## PROVIDED RECORDS:
-- ==== Sys2Proof/WellFormed.lean ====
section
/-! DEFINITION. Which instruction terms stand for a word. The types of the fields carry every bound (R93: every register index and immediate is legal), so one check is left: SYS nnn is never the word of CLS or of RET (spec/30_encoding.md R94, R99). -/

namespace Sys2Proof

/-- R94 step 1 and R99: 0x00E0 and 0x00EE take precedence over 0NNN, so SYS with one of those two operands is no instruction. -/
def Instr.wellFormed : Instr → Bool
  | .sys nnn => nnn != 0x0E0#12 && nnn != 0x0EE#12
  | .cls | .ret | .jp _ | .call _ | .seVxNn _ _ | .sneVxNn _ _ | .seVxVy _ _ | .ldVxNn _ _ | .addVxNn _ _
  | .ldVxVy _ _ | .orVxVy _ _ | .andVxVy _ _ | .xorVxVy _ _ | .addVxVy _ _ | .subVxVy _ _ | .shrVx _ _
  | .subnVxVy _ _ | .shlVx _ _ | .sneVxVy _ _ | .ldINnn _ | .jpV0Nnn _ | .rndVxNn _ _ | .drwVxVyN _ _ _
  | .skpVx _ | .sknpVx _ | .ldVxDt _ | .ldVxK _ | .ldDtVx _ | .ldStVx _ | .addIVx _ | .ldFVx _ | .ldBVx _
  | .ldMemVx _ | .ldVxMem _ => true

end Sys2Proof
end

## ACTIVITY:
While keeping every line the same, please copy out all the records.

## WRITTEN RESPONSE:
-- ==== Sys2Proof/WellFormed.lean ====
section
/-! DEFINITION. Which instruction terms stand for a word. The types of the fields carry every bound (R93: every register index and immediate is legal), so one check is left: SYS nnn is never the word of CLS or of RET (spec/30_encoding.md R94, R99). -/

namespace Sys2Proof

/-- R94 step 1 and R99: 0x00E0 and 0x00EE take precedence over 0NNN, so SYS with one of those two operands is no instruction. -/
def Instr.wellFormed : Instr → Bool
  | .sys nnn => nnn != 0x0E0#12 && nnn != 0x0EE#12
  | .cls | .ret | .jp _ | .call _ | .seVxNn _ _ | .sneVxNn _ _ | .seVxVy _ _ | .ldVxNn _ _ | .addVxNn _ _
  | .ldVxVy _ _ | .orVxVy _ _ | .andVxVy _ _ | .xorVxVy _ _ | .addVxVy _ _ | .subVxVy _ _ | .shrVx _ _
  | .subnVxVy _ _ | .shlVx _ _ | .sneVxVy _ _ | .ldINnn _ | .jpV0Nnn _ | .rndVxNn _ _ | .drwVxVyN _ _ _
  | .skpVx _ | .sknpVx _ | .ldVxDt _ | .ldVxK _ | .ldDtVx _ | .ldStVx _ | .addIVx _ | .ldFVx _ | .ldBVx _
  | .ldMemVx _ | .ldVxMem _ => true

end Sys2Proof
end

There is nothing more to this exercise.